А в первых числах сентября, как раз перед Малой Пречистой, дед Василий и в самом деле помер…
Снег стал дождем. Большие холодные капли плюхались вокруг Анны, не задевая ее, а небо словно падало, падало ей на голову, и Анне все время хотелось поднять руки, чтобы остановить его падение… Вдоль дороги редко торчали голые ветлы, и Анне казалось, что облака цепляются за верхушки, застревают в черных безлистых ветвях и дождь идет оттого, что ветки процарапывают в облаках дыры. Сорвался внезапно ветер, заметался, как шальная птица, загудел басовито. Анна постаралась идти побыстрее и наконец вошла в село. Шагала, не глядя по сторонам – тошно ей было смотреть на чужие ладные дома, на чужую спокойную и сытую жизнь… Народу на улице не было, все в церкви – сегодня Сорока мученикам празднуют… Наконец добралась до церкви и Анна. Войти-то она вошла, но остановилась у самой двери, не решаясь сделать лишнего шага. Пала на колени, молилась горячо, прося Бога избавить ее от беды, – но мысли разбегались временами, и снова Анна возвращалась в прошлое, и каждый день ее горькой жизни казался бывшим вчера, и не приходило забвение, и не было ей покоя, и молитва не помогала душе уйти от многолетних мук…
– …Больная у тебя корова-то, тетка Настасья! – словно кто дергал ее за язык, говорила Нюрка. И корова околевала…

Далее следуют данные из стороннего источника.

-- ==== Sys2Proof/Certificates/Slice0/Obligations.lean ====
section
/-! DEFINITION. The statements about the machine. -/
open Sys2Proof Sys2Proof.Machine

/-! ## Encoding -/

/-- R12, R19, R20, R25: every well-formed instruction that words can name decodes back from its words, whatever words follow them. -/
def Obligations.DecodeEncode : Prop :=
  ∀ (i : Instr) (rest : List Word), i.wf = true → i.isEvent = false → (∀ e, i ≠ .illegalUnit e) →
    ∃ ws, encode i = some ws ∧ ws.length = i.unitWords ∧ decode (ws ++ rest) = some i

/-- R10, R12, R17: a word that is a unit of its own is the encoding of the well-formed instruction it decodes to, so no two words are one
instruction and no bit of a word is passed over. -/
def Obligations.EncodeDecode : Prop :=
  ∀ (w : Word) (i : Instr), decodeUnit [w] = some (.good i, 1) → encode i = some [w] ∧ i.wf = true ∧ i.isEvent = false

/-- R10, R16, R29: a word of frame 11, and a frame 00 or frame 01 word with a scheduling code 6 or 7, is an illegal instruction at that word. A word or
sequence that is no legal unit traps with its cause and value; `epc` is the unit's first word, or its mismatched prefix. -/
def Obligations.IllegalUnits : Prop :=
  (∀ (w : Word) (rest : List Word),
     (w.extractLsb' 62 2 = 3 ∨ (w.extractLsb' 62 2 = 0 ∧ 6 ≤ (w.extractLsb' 40 3).toNat) ∨
       (w.extractLsb' 62 2 = 1 ∧ (6 ≤ (w.extractLsb' 31 3).toNat ∨ 6 ≤ (w.extractLsb' 0 3).toNat))) →
     decodeUnit (w :: rest) = some (.bad ⟨.illegal, 0, w⟩, 1)) ∧
  (∀ (e : BadUnit) (s : State), (s.die (dieOf s.cur.core)).stopped = false →
     exec (.illegalUnit e) s = .next (s.takeTrap s.cur .scalar
       (trapInfo (match e.cause with
         | .illegal => 0x01
         | .mismatch => 0x02
         | .bank => 0x03) e.val) (s.me.pc + 8 * e.off.setWidth 64) s.me.vcp s.me.resumeGroup))

/-- A few words written out from the spec's encodings decode to the instructions they stand for. -/
def Obligations.WordsDecode : Prop :=
  let h : Hdr := ⟨0, false, .none, ⟨none, none, none⟩⟩
  decode [0x00000050420C0000] = some (.add h true .w32 1 2 (.reg 3)) ∧
  decode [0x0884000000FFFFFD] = some (.br { h with guard := 2 } 0xFFFFFD) ∧
  decode [0x0A000010420C0002] = some (.ld h .default false .w32 1 2 (.idx 3 2)) ∧
  decode [0x0D000004903C0001] = some (.fdiv h .f64 .rne 18 16 15) ∧
  decode [0x1000000000000007] = some (.trap h 7) ∧
  decode [0x80000123456789AB, 0x05000001C0CDEF01] = none ∧
  decode [0x8000000123456789, 0x05000001C0CDEF01] =
    some (.li { h with pfx := { h.pfx with imm := some 0x0123456789 } } 7 0xCDEF01)

/-! ## Memory, reset and invariants -/

/-- The memories of the machine right after reset are in canonical form. -/
def Obligations.ResetMemory : Prop := State.memWf State.reset

/-- Every step keeps every memory of the package in canonical form. -/
def Obligations.StepKeepsMemory : Prop := ∀ s t, s.memWf → step s = .next t → t.memWf
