-- ==== Sys2Proof/Laws/PerInstr.lean ====
section
/-! SUPPORT. The length of what the encoder writes, one lemma per constructor: the words of an instruction are as many as its unit takes. -/
namespace Sys2Proof.Laws

/-- The encoder writes as many words as the unit takes (R20). -/
def Length.Statement (i : Instr) : Prop := ∀ ws, encode i = some ws → ws.length = i.unitWords

theorem Length.of_pfx (p : Pfx) :
    (encPfx p).length = (if p.imm.isSome then 1 else 0) + (if p.ord.isSome then 1 else 0) + (if p.cls.isSome then 1 else 0) := by
  unfold encPfx
  cases p.imm <;> cases p.ord <;> cases p.cls <;> rfl

theorem Length.of_hdr {i : Instr} {h : Hdr} {ws : List Word} (hi : i.hdr? = some h)
    (hw : ∃ r : Raw, encPfx h.pfx ++ [r.pack] = ws) : ws.length = i.unitWords := by
  obtain ⟨r, rfl⟩ := hw
  simp only [List.length_append, Length.of_pfx, List.length_singleton, Instr.unitWords, hi]
  omega

theorem Length.of_any (i : Instr) : Length.Statement i := by
  intro ws hw
  unfold encode at hw
  split at hw
  · cases hw; rfl
  · split at hw
    · rename_i h r hi _
      exact Length.of_hdr hi ⟨r, Option.some.inj hw⟩
    · cases hw
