/-! ## Reading after a write -/

@[simp] theorem State.core_setCore_same (s : State) (c : CoreId) (x : Core) : (s.setCore c x).core c = x := by
  simp [State.core, State.setCore]
theorem State.core_setCore_ne (s : State) {c d : CoreId} (x : Core) (h : d ≠ c) : (s.setCore c x).core d = s.core d := by
  simp only [State.core, State.setCore]
  exact Vector.getElem_set_ne _ _ (fun e => h (Fin.ext e.symm))
@[simp] theorem State.core_modCore_same (s : State) (c : CoreId) (f : Core → Core) : (s.modCore c f).core c = f (s.core c) := by
  simp [State.modCore]
theorem State.core_modCore_ne (s : State) {c d : CoreId} (f : Core → Core) (h : d ≠ c) : (s.modCore c f).core d = s.core d :=
  State.core_setCore_ne s _ h
@[simp] theorem State.strand_setStrand_same (s : State) (id : StrandId) (x : Strand) : (s.setStrand id x).strand id = x := by
  simp [State.strand, State.setStrand, Core.setStrand]
theorem State.strand_setStrand_ne (s : State) {id j : StrandId} (x : Strand) (h : j ≠ id) :
    (s.setStrand id x).strand j = s.strand j := by
  obtain ⟨c, k⟩ := id
  obtain ⟨d, l⟩ := j
  simp only [State.strand, State.setStrand]
  by_cases e : d = c
  · subst e
    have hk : k.val ≠ l.val := fun q => h (by rw [Fin.ext q])
    simp [Core.setStrand, Vector.getElem_set_ne, hk]
  · simp only [State.core_setCore_ne s _ e]
@[simp] theorem State.strand_modStrand_same (s : State) (id : StrandId) (f : Strand → Strand) :
    (s.modStrand id f).strand id = f (s.strand id) := by
  simp [State.modStrand]
theorem State.strand_modStrand_ne (s : State) {id j : StrandId} (f : Strand → Strand) (h : j ≠ id) :
    (s.modStrand id f).strand j = s.strand j :=
  State.strand_setStrand_ne s _ h
@[simp] theorem State.me_modMe (s : State) (f : Strand → Strand) : (s.modMe f).me = f s.me := by
  simp [State.me, State.modMe]
@[simp] theorem State.core_clearErr (s : State) (e : ErrSite) (c : CoreId) : (s.clearErr e).core c = s.core c := rfl
@[simp] theorem State.strand_clearErr (s : State) (e : ErrSite) (i : StrandId) : (s.clearErr e).strand i = s.strand i := rfl
@[simp] theorem State.die_modStrand (s : State) (id : StrandId) (f : Strand → Strand) (d : DieId) : (s.modStrand id f).die d = s.die d := rfl
@[simp] theorem State.errAt_modStrand (s : State) (id : StrandId) (f : Strand → Strand) (e : ErrSite) :
    (s.modStrand id f).errAt e = s.errAt e := rfl
@[simp] theorem State.die_modDie_same (s : State) (d : DieId) (f : Die → Die) : (s.modDie d f).die d = f (s.die d) := by
  simp [State.die, State.modDie, State.setDie]
@[simp] theorem State.hall_modHall_same (s : State) (h : HallId) (f : Hall → Hall) : (s.modHall h f).hall h = f (s.hall h) := by
  simp [State.hall, State.modHall]
@[simp] theorem State.slice_modSlice_same (s : State) (h : HallId) (f : Slice → Slice) : (s.modSlice h f).slice h = f (s.slice h) := by
  simp [State.slice, State.modSlice]
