-- ==== Sys2Proof/Tests/Slice0.lean ====
section
/-! SUPPORT. Tests: ill-formed terms, words written out from the spec's encodings, single steps on small states, and for every statement with
hypotheses a state and operands that meet them. -/
namespace Sys2Proof.Tests
set_option Elab.async false
open Sys2Proof Sys2Proof.Machine

/-- A header with no guard, no scheduling code and no prefixes. -/
def h0 : Hdr := ⟨0, false, .none, ⟨none, none, none⟩⟩
/-- A header with a guard. -/
def hG (p : PReg) : Hdr := { h0 with guard := p }
/-- A header with an ORD prefix. -/
def hO (o : Order) (sc : Scope) : Hdr := { h0 with pfx := ⟨none, some ⟨false, o, sc⟩, none⟩ }

/-! ## Ill-formed terms (R17, R20 to R22, R27, R28) -/

/-- R108: a loop body that starts at the LOOP itself. -/
theorem test_wf_loop : Instr.wf (.loop h0 13 0 1) = false := by decide
/-- R118: a 64-bit load with a sign extension. -/
theorem test_wf_ld : Instr.wf (.ld h0 .default true .w64 1 2 (.off 0)) = false := by decide
/-- R122: odd pairs. -/
theorem test_wf_cas128 : Instr.wf (.cas128 h0 .default 1 4 6 8) = false ∧ Instr.wf (.cas128 h0 .default 2 4 7 8) = false ∧
    Instr.wf (.cas128 h0 .default 2 4 6 9) = false := by decide
/-- R113: a conversion between integer formats, and one FP8 format to itself. -/
theorem test_wf_fcvt : Instr.wf (.fcvt h0 .s64 .u32 .dyn 1 2) = false ∧ Instr.wf (.fcvt h0 .e5m2 .e5m2 .dyn 1 2) = false ∧
    Instr.wf (.vfcvt h0 0 .e4m3 .e4m3 .dyn 1 2) = false := by decide
/-- R56: control register numbers that name no register. -/
theorem test_wf_ctl : Instr.wf (.ctlr h0 1 0x007) = false ∧ Instr.wf (.ctlw h0 0x050 1) = false := by decide
/-- R27: a predicate destination above p15, PLOG with an immediate, a second source of CLZ, and LI without its immediate. -/
theorem test_wf_slot : PairSlot.fieldsOk ⟨.cmpEq, 0, 16, 1, 2, false, .none⟩ = false ∧
    PairSlot.fieldsOk ⟨.plogAnd, 0, 1, 2, 3, true, .none⟩ = false ∧ PairSlot.fieldsOk ⟨.clz, 0, 1, 2, 3, false, .none⟩ = false ∧
    PairSlot.fieldsOk ⟨.li, 0, 1, 2, 3, false, .none⟩ = false := by decide
/-- R28: two writes in one bank, two writes of one predicate, and three reads of one bank. -/
theorem test_wf_banks : Instr.wf (.pair ⟨.add, 0, 4, 1, 2, false, .none⟩ ⟨.add, 0, 8, 3, 5, false, .none⟩) = false ∧
    Instr.wf (.pair ⟨.cmpEq, 0, 4, 1, 2, false, .none⟩ ⟨.cmpLt, 0, 4, 3, 5, false, .none⟩) = false ∧
    Instr.wf (.pair ⟨.add, 0, 4, 1, 5, false, .none⟩ ⟨.add, 0, 9, 13, 2, false, .none⟩) = false := by decide
/-- R142: no tile and seventeen tiles. -/
theorem test_wf_mmode : Instr.wf (.mmode h0 1 2 0) = false ∧ Instr.wf (.mmode h0 1 2 17) = false := by decide
/-- R192: a second operand where the condition reads none. -/
theorem test_wf_rstest : Instr.wf (.rstest h0 0 .empty .rs8 0 1 2 3) = false := by decide
/-- R244: shadow register 7. -/
theorem test_wf_cpset : Instr.wf (.cpset h0 7 (.reg 9)) = false := by decide
/-- R257: the bounds of WAITLT. -/
theorem test_wf_waitlt : Instr.wf (.waitlt h0 3 (.imm 0)) = false ∧ Instr.wf (.waitlt h0 3 (.imm 65537)) = false ∧
    Instr.wf (.waitlt h0 3 (.imm 65536)) = true := by decide
/-- R304: FENCER over a window at core scope. -/
theorem test_wf_fencer : Instr.wf (.fencer h0 .core (.win 5)) = false := by decide
/-- R20, R21: a prefix kind that the form does not accept. -/
theorem test_wf_prefix : Instr.wf (.add { h0 with pfx := ⟨some 1, none, none⟩ } false .w64 1 2 (.reg 3)) = false ∧
    Instr.wf (.add { h0 with pfx := ⟨some 1, none, none⟩ } false .w64 1 2 (.imm 3)) = true ∧
    Instr.wf (.add (hO .relaxed .core) false .w64 1 2 (.imm 3)) = false ∧
    Instr.wf (.add { h0 with pfx := ⟨none, none, some .weights⟩ } false .w64 1 2 (.imm 3)) = false := by decide
/-- R21: an order that the class of the instruction does not list. -/
theorem test_wf_order : Instr.wf (.ld (hO .release .core) .default false .w64 1 2 (.off 0)) = false ∧
    Instr.wf (.st (hO .acquire .core) .default .w64 1 2 (.off 0)) = false ∧
    Instr.wf (.amo (hO .acqRel .core) .default .add .w64 1 2 3) = true := by decide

…И батюшка ее святой водой пользовал, и к знахаркам ее мать водила, и по святым местам, по монастырям ездили – нет, ничего не менялось. Видела Нюрка внутри человека темное – значит, не жилец. Видела в животных синие пятна – болезнь… А люди кричали ей вслед:
"Ведьма!" – и забрасывали камнями, и комья грязи летели ей в спину, и все шарахались от нее – злая сипа… Нюрка росла, и становилось ей все хуже и хуже, и к семнадцати годам, после того, как заметили односельчане, что Нюрку дождь обходит, ни одна капля не упадет на ведьму, – ушла Нюрка из села. И с тех пор, третий год уже, шагает Анна по дорогам, от церкви к церкви, от монастыря к монастырю, надеясь, что где-нибудь да помогут ей. Но везде слышала она лишь проклятия… Сколько раз собиралась Анна руки на себя наложить – да как возьмешь такой грех на душу? И без того – хуже некуда. Неужели и ученый отец Варсофоний не сумеет избавить Анну от дикой силы, от дьявольского наваждения?…
Народ не спеша выходил из церкви, но на улице, попав под холодный дождь, люди пускались бегом. Анна стояла у двери, сжавшись, свернувшись внутри себя в тугой узел, – а ну как опять слово сорвется? На Анну не обращали внимания – мало ли нищих богомолок приходит сюда? Она стояла терпеливо – и боялась того момента, которого ожидала со страстной надеждой.
Наконец церковь почти опустела. Отец Варсофоний в левом приделе говорил тихо с какой-то бабой, да шуршали черными юбками две старушки, гася догорающие свечи, – и никого больше. Анна собралась с духом и медленно, словно лениво, пошла к батюшке. Каждый шаг давался ей с мукой. Подошла, остановилась поодаль. Баба, поцеловав руку батюшке, ушла, и статный, с холеной русой бородой священник вопросительно обернулся к Анне.
– Батюшка… – прошептала Анна. – Отец Варсофоний… за помощью пришла, не откажи…
– Говори, чадо, – мягко, ласково откликнулся священник. – Ты в доме божьем.